## What the task asks
Would you print every entry exactly as it appears?

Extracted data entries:
===============
-- ==== Sys2Proof/Machine/Step.lean ====
section
/-! DEFINITION. One step is one transaction (spec/00_scope.md R6, spec/10_state.md R15, spec/30_encoding.md R45): the command
on `cmd` is decoded, its operation runs on `a` and `b`, and both outputs are written. Nothing is fetched (R14). -/

namespace Sys2Proof.Machine

/-- One transaction on the inputs as they stand; `ill` is decided before any operand is looked at, and a reserved command
evaluates no operation (R45, R106). -/
def step (s : State) : Host.Outcome State Fault Refusal :=
  match decode s.cmd with
  | .op i => exec i s
  | .reserved _ => answerReserved s

/-- The state with a table word of `nbits` bits where the next step takes its command, the `cmd` port (R14, R37; log entries
3 and 10). -/
def State.withFetchWord (s : State) (nbits w : Nat) : State := { s with cmd := BitVec.ofNat 8 (w % 2 ^ nbits) }

end Sys2Proof.Machine
end

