-- ==== Sys2Proof/Machine/Latency.lean ====
section
/-! DEFINITION. The open parameter LATENCY (spec/00_scope.md R7; spec/70_reset_and_hazards.md R113), beside the machine and
no part of it: no rule depends on it and State has no time (log entry 9). LATENCY is the length of a delay line. -/

namespace Sys2Proof.Machine

/-- One moment of an implementation with `regs.length` stages between inputs and outputs: the host presents `i`; the outputs
seen are `exec` of the oldest stage, or of `i` itself when there is none (R113). -/
def pipeTick (regs : List Inputs) (i : Inputs) : Outputs × List Inputs :=
  match regs with
  | [] => (portExec i, [])
  | r :: rest => (portExec r, rest ++ [i])

/-- The outputs seen at each moment while the host presents a list of inputs, from any contents of the stages: what they
hold after power-up is not architectural (R109). -/
def pipeOutputs (regs : List Inputs) : List Inputs → List Outputs
  | [] => []
  | i :: rest => (pipeTick regs i).1 :: pipeOutputs (pipeTick regs i).2 rest

end Sys2Proof.Machine
end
===============
## Result
-- ==== Sys2Proof/Machine/Step.lean ====
section
/-! DEFINITION. One step is one transaction (spec/00_scope.md R6, spec/10_state.md R15, spec/30_encoding.md R45): the command
on `cmd` is decoded, its operation runs on `a` and `b`, and both outputs are written. Nothing is fetched (R14). -/

namespace Sys2Proof.Machine

/-- One transaction on the inputs as they stand; `ill` is decided before any operand is looked at, and a reserved command
evaluates no operation (R45, R106). -/
def step (s : State) : Host.Outcome State Fault Refusal :=
  match decode s.cmd with
  | .op i => exec i s
  | .reserved _ => answerReserved s

/-- The state with a table word of `nbits` bits where the next step takes its command, the `cmd` port (R14, R37; log entries
3 and 10). -/
def State.withFetchWord (s : State) (nbits w : Nat) : State := { s with cmd := BitVec.ofNat 8 (w % 2 ^ nbits) }

end Sys2Proof.Machine
end

-- ==== Sys2Proof/Machine/Latency.lean ====
section
/-! DEFINITION. The open parameter LATENCY (spec/00_scope.md R7; spec/70_reset_and_hazards.md R113), beside the machine and
no part of it: no rule depends on it and State has no time (log entry 9). LATENCY is the length of a delay line. -/

namespace Sys2Proof.Machine

/-- One moment of an implementation with `regs.length` stages between inputs and outputs: the host presents `i`; the outputs
seen are `exec` of the oldest stage, or of `i` itself when there is none (R113). -/
def pipeTick (regs : List Inputs) (i : Inputs) : Outputs × List Inputs :=
  match regs with
  | [] => (portExec i, [])
  | r :: rest => (portExec r, rest ++ [i])

/-- The outputs seen at each moment while the host presents a list of inputs, from any contents of the stages: what they
hold after power-up is not architectural (R109). -/
def pipeOutputs (regs : List Inputs) : List Inputs → List Outputs
  | [] => []
  | i :: rest => (pipeTick regs i).1 :: pipeOutputs (pipeTick regs i).2 rest

end Sys2Proof.Machine
end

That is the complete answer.